** Provided records follows **
-- ==== Sys2Proof/Laws/Frames/RowSeq.lean ====
section
/-!
SUPPORT. The frames of the operations of Machine/RowSeq.lean: the parts each may change.
-/
namespace Sys2Proof.Laws
open Sys2Proof Sys2Proof.Machine

set_option linter.all false
set_option Elab.async false

theorem rowEvent_frame {k : Parts} {s t : State} {a0 : LaneIx} {a1 : Nat}
    (h : Frame k s t) (hk : sub partsEngineFaultW k = true) :
    Frame k s (rowEvent a0 a1 t) := by
  refine Frame.step h (l := partsEngineFaultW) ?_ hk
  clear h hk
  unfold rowEvent
  repeat' first
    | (extract_lets +onlyGivenNames -merge -underBinder x; first | (with_reducible refine Frame.cutTo (t := x) ?_ ?_; rotate_left; (try clear_value x); rename _ => y; intro hx; rotate_left; clear_value (hh : x = _); subst hh) | (have hq : Flt := x; clear hq; rename _ => y) | (have hq : Sys := x; clear hq; rename _ => y) | (clear_value x; rename _ => y) | (have hq := x; clear hq; rename _ => y))
    | with_reducible refine raise_frame ?_ (by with_unfolding_all rfl)
    | with_reducible refine setLane_frame ?_ (by with_unfolding_all rfl)
    | with_reducible exact Frame.ofMk (by first | exact Frame.refl | assumption) frMine frMine frSame frSame frMine frMine frMine frSame frMine frMine frMine frSame frMine frMine frMine frMine frMine frMine frMine frSame rfl rfl rfl (by first | exact .inr .refl | exact .inr ⟨rfl, rfl, rfl, rfl, id⟩ | exact .inr ⟨rfl, rfl, rfl, rfl, fun _ => rfl⟩ | exact .inr (.ite ⟨rfl, rfl, rfl, rfl, id⟩ ⟨rfl, rfl, rfl, rfl, id⟩)) (by first | exact .inr .refl | exact .inr ⟨rfl, rfl, rfl, rfl⟩ | exact .inr (addFaultRecord_binds _ _) | with_unfolding_all exact .inr ⟨rfl, rfl, rfl, rfl⟩)
    | with_reducible apply Frame.refl
    | with_reducible assumption

theorem patEvent_frame {k : Parts} {s t : State} {a0 : LaneIx} {a1 : Nat}
    (h : Frame k s t) (hk : sub partsEngineFaultW k = true) :
    Frame k s (patEvent a0 a1 t) := by
  refine Frame.step h (l := partsEngineFaultW) ?_ hk
  clear h hk
  unfold patEvent
  repeat' first
    | (extract_lets +onlyGivenNames -merge -underBinder x; first | (with_reducible refine Frame.cutTo (t := x) ?_ ?_; rotate_left; (try clear_value x); rename _ => y; intro hx; rotate_left; clear_value (hh : x = _); subst hh) | (have hq : Flt := x; clear hq; rename _ => y) | (have hq : Sys := x; clear hq; rename _ => y) | (clear_value x; rename _ => y) | (have hq := x; clear hq; rename _ => y))
    | with_reducible refine raise_frame ?_ (by with_unfolding_all rfl)
    | with_reducible refine setLane_frame ?_ (by with_unfolding_all rfl)
    | with_reducible exact Frame.ofMk (by first | exact Frame.refl | assumption) frMine frMine frSame frSame frMine frMine frMine frSame frMine frMine frMine frSame frMine frMine frMine frMine frMine frMine frMine frSame rfl rfl rfl (by first | exact .inr .refl | exact .inr ⟨rfl, rfl, rfl, rfl, id⟩ | exact .inr ⟨rfl, rfl, rfl, rfl, fun _ => rfl⟩ | exact .inr (.ite ⟨rfl, rfl, rfl, rfl, id⟩ ⟨rfl, rfl, rfl, rfl, id⟩)) (by first | exact .inr .refl | exact .inr ⟨rfl, rfl, rfl, rfl⟩ | exact .inr (addFaultRecord_binds _ _) | with_unfolding_all exact .inr ⟨rfl, rfl, rfl, rfl⟩)
    | with_reducible apply Frame.refl
    | with_reducible assumption

theorem setRow_frame {k : Parts} {s t : State} {a0 : LaneIx} {a1 : Row}
    (h : Frame k s t) (hk : sub { lane := true } k = true) :
    Frame k s (setRow a0 a1 t) := by
  refine Frame.step h (l := { lane := true }) ?_ hk
  clear h hk
  unfold setRow
  repeat' first
    | (extract_lets +onlyGivenNames -merge -underBinder x; first | (with_reducible refine Frame.cutTo (t := x) ?_ ?_; rotate_left; (try clear_value x); rename _ => y; intro hx; rotate_left; clear_value (hh : x = _); subst hh) | (clear_value x; rename _ => y) | (have hq := x; clear hq; rename _ => y))
    | with_reducible refine setLane_frame ?_ (by with_unfolding_all rfl)
    | with_reducible exact Frame.ofMk (by first | exact Frame.refl | assumption) frSame frSame frSame frSame frSame frSame frSame frSame frSame frMine frSame frSame frSame frSame frSame frSame frSame frSame frSame frSame rfl rfl rfl (.inr .refl) (.inr .refl)
    | with_reducible apply Frame.refl
    | with_reducible assumption

theorem setPat_frame {k : Parts} {s t : State} {a0 : LaneIx} {a1 : Pat}
    (h : Frame k s t) (hk : sub { lane := true } k = true) :
    Frame k s (setPat a0 a1 t) := by
  refine Frame.step h (l := { lane := true }) ?_ hk
  clear h hk
  unfold setPat
  repeat' first
    | (extract_lets +onlyGivenNames -merge -underBinder x; first | (with_reducible refine Frame.cutTo (t := x) ?_ ?_; rotate_left; (try clear_value x); rename _ => y; intro hx; rotate_left; clear_value (hh : x = _); subst hh) | (clear_value x; rename _ => y) | (have hq := x; clear hq; rename _ => y))
    | with_reducible refine setLane_frame ?_ (by with_unfolding_all rfl)
    | with_reducible exact Frame.ofMk (by first | exact Frame.refl | assumption) frSame frSame frSame frSame frSame frSame frSame frSame frSame frMine frSame frSame frSame frSame frSame frSame frSame frSame frSame frSame rfl rfl rfl (.inr .refl) (.inr .refl)
    | with_reducible apply Frame.refl
    | with_reducible assumption

theorem queueAttempt_frame {k : Parts} {s t : State} {a0 : LaneIx} {a1 : Nat}
    (h : Frame k s t) (hk : sub partsEngineFaultW k = true) :
    Frame k s (queueAttempt a0 a1 t) := by
  refine Frame.step h (l := partsEngineFaultW) ?_ hk
  clear h hk
  unfold queueAttempt
  repeat' first
    | (extract_lets +onlyGivenNames -merge -underBinder x; first | (with_reducible refine Frame.cutTo (t := x) ?_ ?_; rotate_left; (try clear_value x); rename _ => y; intro hx; rotate_left; clear_value (hh : x = _); subst hh) | (have hq : Flt := x; clear hq; rename _ => y) | (have hq : Sys := x; clear hq; rename _ => y) | (clear_value x; rename _ => y) | (have hq := x; clear hq; rename _ => y))
    | with_reducible refine setLane_frame ?_ (by with_unfolding_all rfl)
    | with_reducible refine decEvent_frame ?_ (by with_unfolding_all rfl)
    | with_reducible apply Frame.ite
    | with_reducible exact Frame.ofMk (by first | exact Frame.refl | assumption) frMine frMine frSame frSame frMine frMine frMine frSame frMine frMine frMine frSame frMine frMine frMine frMine frMine frMine frMine frSame rfl rfl rfl (by first | exact .inr .refl | exact .inr ⟨rfl, rfl, rfl, rfl, id⟩ | exact .inr ⟨rfl, rfl, rfl, rfl, fun _ => rfl⟩ | exact .inr (.ite ⟨rfl, rfl, rfl, rfl, id⟩ ⟨rfl, rfl, rfl, rfl, id⟩)) (by first | exact .inr .refl | exact .inr ⟨rfl, rfl, rfl, rfl⟩ | exact .inr (addFaultRecord_binds _ _) | with_unfolding_all exact .inr ⟨rfl, rfl, rfl, rfl⟩)
    | with_reducible apply Frame.refl
    | with_reducible assumption
    | split

theorem patMoves_frame {k : Parts} {s t : State} {a0 : LaneIx}
    (h : Frame k s t) (hk : sub { lane := true, free := true } k = true) :
    Frame k s (patMoves a0 t) := by
  refine Frame.step h (l := { lane := true, free := true }) ?_ hk
  clear h hk
  unfold patMoves
  repeat' first
    | (extract_lets +onlyGivenNames -merge -underBinder x; first | (with_reducible refine Frame.cutTo (t := x) ?_ ?_; rotate_left; (try clear_value x); rename _ => y; intro hx; rotate_left; clear_value (hh : x = _); subst hh) | (with_reducible refine Frame.cutTo (t := (Prod.snd x)) ?_ ?_; rotate_left; (try clear_value x); rename _ => y; intro hx; rotate_left; clear_value (hh : x = _); subst hh) | (clear_value x; rename _ => y) | (have hq := x; clear hq; rename _ => y))
    | split
    | with_reducible refine freeNext_frame ?_ (by with_unfolding_all rfl)
    | with_reducible refine freeNext_pair (by assumption) ?_ (by with_unfolding_all rfl)
    | with_reducible refine setPat_frame ?_ (by with_unfolding_all rfl)
    | with_reducible apply Frame.ite
    | with_reducible exact Frame.ofMk (by first | exact Frame.refl | assumption | exact freeNext_pair (by assumption) (by first | exact Frame.refl | assumption | exact freeNext_pair (by assumption) (by first | exact Frame.refl | assumption) (by with_unfolding_all rfl)) (by with_unfolding_all rfl)) frSame frSame frSame frSame frSame frSame frSame frSame frSame frMine frSame frSame frSame frSame frSame frSame frSame frSame frSame frSame rfl rfl rfl (.inr .refl) (.inr .refl)
    | with_reducible apply Frame.refl
    | with_reducible assumption
    | split

theorem tapsMove_frame {k : Parts} {s t : State} {a0 : LaneIx}
    (h : Frame k s t) (hk : sub { lane := true, free := true } k = true) :
    Frame k s (tapsMove a0 t) := by
  refine Frame.step h (l := { lane := true, free := true }) ?_ hk
  clear h hk
  unfold tapsMove
  exact setLane_frame (Frame.step Frame.refl (l := { free := true })
    ⟨rfl, Nat.le_add_right _ _, id, rfl, .inr .refl, .inr .refl⟩ (by with_unfolding_all rfl)) (by with_unfolding_all rfl)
** End of Provided records **
● About this exercise: Check each line of the records for the word "theorem", and show the lines that contain it.

● Response box:
theorem rowEvent_frame {k : Parts} {s t : State} {a0 : LaneIx} {a1 : Nat}
theorem patEvent_frame {k : Parts} {s t : State} {a0 : LaneIx} {a1 : Nat}
theorem setRow_frame {k : Parts} {s t : State} {a0 : LaneIx} {a1 : Row}
theorem setPat_frame {k : Parts} {s t : State} {a0 : LaneIx} {a1 : Pat}
theorem queueAttempt_frame {k : Parts} {s t : State} {a0 : LaneIx} {a1 : Nat}
theorem patMoves_frame {k : Parts} {s t : State} {a0 : LaneIx}
theorem tapsMove_frame {k : Parts} {s t : State} {a0 : LaneIx}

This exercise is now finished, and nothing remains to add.